Data provided Block Start

/-- Serve a read from the view of the party's domain (R483), with R55's merge. -/
def State.serveRead (s : State) (o : MemOp) (i : Nat) (r : Req) (merge : Bool) : State :=
  let v := s.view (domainOf o.party)
  let value := View.bytes s.root.keys v r.key r.pa r.size + o.descBits v r
  let bad := v.poisoned r.pa
  if o.accepts value bad then (s.setReq o.id i (.served value bad)).returned o r (v.clockOf r.pa r.size) merge else s

/-- Serve the first issued WAITV of a domain whose condition the view now meets (R224), then the next. -/
def serveWaits (d : Nat) : List MemOp → State → State
  | [], s => s
  | o :: os, s =>
    match o.cond, o.reqs with
    | some _, r :: _ =>
      if r.state == .issued && domainOf o.party == d then serveWaits d os (s.serveRead o 0 r o.eager) else serveWaits d os s
    | _, _ => serveWaits d os s

/-- Every WAITV that waits on a domain's view is served where its condition holds (R224: at the first step at which it does). -/
def State.wakeWaits (s : State) (d : Nat) : State := serveWaits d (s.z.ops.filter (fun o => o.cond.isSome)) s

/-- Change every view. -/
def State.mapViews (s : State) (f : View → View) : State :=
  (upTo 20).foldl (fun st d => (st.setView d (f (st.view d))).wakeWaits d) s

/-- Apply what can be applied at V, at most `fuel` writes (R482). -/
def settle (v : Nat) : Nat → State → State
  | 0, s => s
  | n + 1, s =>
    match s.z.writes.find? (applicable s.z.writes v) with
    | none => s
    | some w =>
      let s1 := s.setView v ((s.view v).apply w)
      settle v n (State.wakeWaits { s1 with z := { s1.z with writes := s1.z.writes.map (fun x =>
        if x.id == w.id then { x with applied := v :: x.applied } else x) } } v)

/-- Forget the writes that are finished. -/
def State.dropFinished (s : State) : State :=
  { s with z := { s.z with writes := s.z.writes.filter (fun w => !w.finished) } }

/-- Deliver a write to a view, and apply there what can now be applied (R48, R482). DEDUCED: log entry 8. -/
def State.deliver (s : State) (id v : Nat) : State :=
  let s1 := { s with z := { s.z with writes := s.z.writes.map (fun w =>
    if w.id == id && !w.delivered.contains v then { w with delivered := v :: w.delivered } else w) } }
  (settle v s1.z.writes.length s1).dropFinished

/-- The read-only cache entry of a colour tag, an 8-byte unit and the key that it is read under (R52, R141). -/
def State.roEntry (s : State) (g col unit key : Nat) : Option RoEntry :=
  (AMap.get [] s.z.roCache g).find? (fun e => e.col == col && e.pa == unit && e.key == keyTag s.root.keys key)

/-- Fill an entry with the unit's current value in the gallery's view (R52). -/
def State.roFill (s : State) (g col unit key : Nat) : State :=
  let v := s.view g
  let e : RoEntry :=
    { key := keyTag s.root.keys key, col := col, pa := unit, value := View.bytes s.root.keys v key unit 8, poisoned := v.poisoned unit,
      clock := v.clockOf unit 8 }
  let rest := (AMap.get [] s.z.roCache g).filter (fun x => !(x.col == col && x.pa == unit && x.key == e.key))
  { s with z := { s.z with roCache := AMap.put s.z.roCache g (e :: rest) } }

/-- Drop the entries of a gallery's cache that a test names (R52). -/
def State.roDrop (s : State) (g : Nat) (f : RoEntry → Bool) : State :=
  { s with z := { s.z with roCache := AMap.put s.z.roCache g ((AMap.get [] s.z.roCache g).filter (fun e => !f e)) } }

/-- Serve a read of the read-only path on a stable extent (R52): from the colour's entry, filled first if absent. -/
def State.serveReadOnly (s : State) (o : MemOp) (i : Nat) (r : Req) (merge : Bool) : State :=
  let g := domainOf o.party
  let unit := r.pa / 8 * 8
  let s0 := if (s.roEntry g o.tagCol unit r.key).isSome then s else s.roFill g o.tagCol unit r.key
  match s0.roEntry g o.tagCol unit r.key with
  | none => s
  | some e =>
    let s1 := s0.setReq o.id i (.served ((e.value >>> (8 * (r.pa % 8))) % 2 ^ (8 * r.size) + o.descBits (s.view g) r) e.poisoned)
    s1.returned o r e.clock merge

/-- Is a request complete (R45)? -/
def State.reqDone (s : State) (o : MemOp) (r : Req) : Bool :=
  match r.state with
  | .buffered => false
  | .issued => r.kind == .fence
  | .served _ _ => true
  | .written w => s.writeDone o.scope (domainOf o.party) w
  | .performed _ none => true
  | .performed _ (some w) => s.writeDone o.scope (domainOf o.party) w

/-- Must a request wait for an earlier one of its own operation to overlapping bytes (R44, Same location; R202)? -/
def State.reqOrdered (s : State) (o : MemOp) (i : Nat) (r : Req) : Bool :=
  (o.reqs.take i).all (fun x => !x.conflicts r || s.reqDone o x)

/-- Has a control port's party issued all that the port's earlier memory writes ask for (R458)? -/
def State.portIssued (s : State) (port before : Nat) : Bool :=
  s.z.ops.all (fun x => before ≤ x.id || x.hostPort != some port || x.reqs.all (fun r => r.state != .buffered))

/-- May a host write issue: have the earlier messages of its control port issued (R458)? -/
def State.portTurn (s : State) (o : MemOp) : Bool :=
  match o.hostPort with
  | none => true
  | some port => s.portIssued port o.id

/-- The issue rule (R47), with the Read rule (R483) and the read-only path (R52) taken in the same step for a read. A
request that has issued, an arc that is not met or a WAITV whose condition does not hold leaves the machine as it is.
DEDUCED: log entry 7. -/
def State.issueReq (s : State) (id i : Nat) (merge : Bool) : State :=
  match s.op id with
  | none => s
  | some o =>
    match o.reqs[i]? with
    | none => s
    | some r =>
      if r.state != .buffered || !s.arcsMet o || !s.portTurn o || !s.reqOrdered o i r then s
      else match r.kind with
        | .read =>
          if o.cond.isNone then s.serveRead o i r merge
          else ((s.setReq id i .issued).modOp id (fun x => { x with eager := merge })).wakeWaits (domainOf o.party)
        | .readOnly => if domainOf o.party < 16 then s.serveReadOnly o i r merge else s.serveRead o i r merge
        | .write =>
          let (w, s1) := s.issueWrite o r
          (s1.setReq id i (.written w)).noteTook id
        | .atomic => s.setReq id i .issued
        | .fence =>
          let ws := (s.z.writes.filter (fun w => w.party == o.party)).map (fun w => w.id)
          ((s.setReq id i .issued).modOp id (fun x => { x with waits := ws, acks := s.ackParties o.scope })).noteTook id

/-- What an atomic writes (R219): FN, the old value, the operand, the compare value; none for no write. -/
def amoResult (fn : Nat) (m b cmp : Word) : Option Word :=
  match fn with
  | 0 => some (m + b)
  | 1 => some (BitVec.ofNat 64 (fAdd .fp32 .rne (m.toNat % 2 ^ 32) (b.toNat % 2 ^ 32)).bits)
  | 2 => some (if m.slt b then m else b)
  | 3 => some (if m.slt b then b else m)
  | 4 => some (if m.ult b then m else b)
  | 5 => some (if m.ult b then b else m)
  | 6 => some (m &&& b)
  | 7 => some (m ||| b)
  | 8 => some (m ^^^ b)
  | 9 => some b
  | 10 => if m = cmp then some b else none
  | _ => some (if b = 0 || m.ult (b - 1) then m + 1 else 0)

/-- The Atomic rule (R53): perform an issued atomic at its home, once the home's view has applied the causal past of the
party's clock. A poisoned line is not written and gives no value (R144). -/
def State.atomicReq (s : State) (id i : Nat) (merge : Bool) : State :=
  match s.op id with
  | none => s
  | some o =>
    match o.reqs[i]? with
    | none => s
    | some r =>
      let h := s.homeDomain r.pa
      let c := s.opClock o
      if r.state != .issued || r.kind != .atomic || !pastApplied s.z.writes s.z.nextId c h then s
      else
        let v := s.view h
        if v.poisoned r.pa then s.setReq id i (.served 0 true)
        else
          let m := View.bytes s.root.keys v r.key r.pa r.size
          let read := v.clockOf r.pa r.size
          let s1 := s.returned o r read merge
          match amoResult o.amo (BitVec.ofNat 64 m) (BitVec.ofNat 64 r.data) (BitVec.ofNat 64 o.cmp) with
          | none => s1.setReq id i (.performed m none)
          | some w =>
            let n := AMap.get 0 s1.z.counters h + 1
            let wid := s1.z.nextId
            let rec_ : WriteRec :=
              { id := wid, party := o.party, pa := r.pa, size := r.size, data := w.toNat % 2 ^ (8 * r.size), be := 0xFF,
                key := keyTag s.root.keys r.key, desc := none, whole := false, poison := false,
                stamp := { dom := h, num := n, clock := clockSet (clockMerge c read) h n }, delivered := [h], applied := [h],
                acks := s.ackParties o.scope }
            let s3 := (s1.setView h (v.apply rec_)).addWrite rec_
            let s4 := (s3.setReq id i (.performed m (some wid))).modOp id (fun x => { x with took := clockMerge x.took rec_.stamp.clock })
            (settle h s4.z.writes.length (s4.wakeWaits h)).dropFinished

/-- Is an operation complete (R45, R56, R212)? -/
def State.opReady (s : State) (o : MemOp) : Bool :=
  !o.pending && o.acks.isEmpty && o.reqs.all (s.reqDone o) && o.waits.all (s.writeDone o.scope (domainOf o.party))

/-- The requests of a unit's operation that are still listed: those that a reply will end, or that are not complete. -/
def State.keptReqs (s : State) (o : MemOp) : List Req := if o.tile.isSome then o.reqs else o.reqs.filter (fun r => !s.reqDone o r)

/-- A unit makes a read of at most 8 bytes (R47, R483): the bytes, whether the line is poisoned, and the state after. -/
def State.unitRead (s : State) (op : Nat) (r : Req) (merge : Bool) : Nat × Bool × State :=
  match s.op op with
  | none => (0, false, s)
  | some o =>
    let v := s.view (domainOf o.party)
    let value := View.bytes s.root.keys v r.key r.pa r.size
    let bad := v.poisoned r.pa
    let s1 := s.modOp op (fun x => { x with reqs := s.keptReqs o ++ [{ r with state := .served value bad }] })
    (value, bad, s1.returned o r (v.clockOf r.pa r.size) merge)

/-- A unit makes a write of at most 8 bytes (R47). -/
def State.unitWrite (s : State) (op : Nat) (r : Req) : State :=
  match s.op op with
  | none => s
  | some o =>
    let w := s.issueWrite o r
    (w.2.modOp op (fun x => { x with reqs := s.keptReqs o ++ [{ r with state := .written w.1 }] })).noteTook op

/-- Has the operation a write to these bytes that is not complete (R44, Same location)? -/
def State.ownWritePending (s : State) (o : MemOp) (pa n : Nat) : Bool :=
  o.reqs.any (fun r => r.writes && r.pa < pa + n && pa < r.pa + r.size && !s.reqDone o r)

/-- The value that a request returned. -/
def Req.value (r : Req) : Nat :=
  match r.state with
  | .served v _ => v
  | .performed v _ => v
  | _ => 0

/-- Did a request return poison (R144)? -/
def Req.bad (r : Req) : Bool :=
  match r.state with
  | .served _ b => b
  | _ => false

/-- The bytes that reads returned, the first read's lowest. -/
def readBytes (rs : List Req) : Nat :=
  (rs.foldl (fun (a : Nat × Nat) r => (a.1 + r.value % 2 ^ (8 * r.size) * 2 ^ (8 * a.2), a.2 + r.size)) (0, 0)).1

/-- The line descriptor that came with a read (`MemOp.descBits`). -/
def Req.lineDesc (r : Req) : Nat × Nat :=
  let d := r.value >>> (8 * r.size)
  (d % 256, d / 256 % 256)

/-- The requests of an operation that read. -/
def MemOp.reads (o : MemOp) : List Req := o.reqs.filter (fun r => r.kind == .read)

/-- Have all the operation's reads returned? -/
def State.readsDone (s : State) (o : MemOp) : Bool := o.reads.all (s.reqDone o)

/-- The operation's reads are taken: what is left of its requests is what is not complete. -/
def State.takeReads (s : State) (o : MemOp) : State :=
  s.modOp o.id (fun x => { x with reqs := x.reqs.filter (fun r => r.kind != .read && !s.reqDone x r) })

/-- Forget the clocks of a party that has left its slot once its requests and writes are complete. -/
def State.forgetParty (s : State) (p : Nat) : State :=
  if p < 2 ^ 35 || s.partyBusy p then s
  else { s with z := { s.z with clocks := AMap.erase s.z.clocks p, doneClocks := AMap.erase s.z.doneClocks p } }

/-- A completed operation's clock goes with the party's later tokens (R44, Token row), and a unit's to the core that waits for it. -/
def State.completeOp (s : State) (o : MemOp) : State :=
  let c := s.opClock o
  let s1 := ((s.removeOp o.id).mergeDone o.party o.took).forgetParty o.party
  match o.own, o.core with
  | some _, some p => (s1.mergeClock p c).mergeDone p c
  | _, _ => s1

Data provided Block End

> **What the exercise asks**
Copy every line of the material in which the word "taken" occurs.

> **Answer below**
/-- The issue rule (R47), with the Read rule (R483) and the read-only path (R52) taken in the same step for a read. A
/-- The operation's reads are taken: what is left of its requests is what is not complete. -/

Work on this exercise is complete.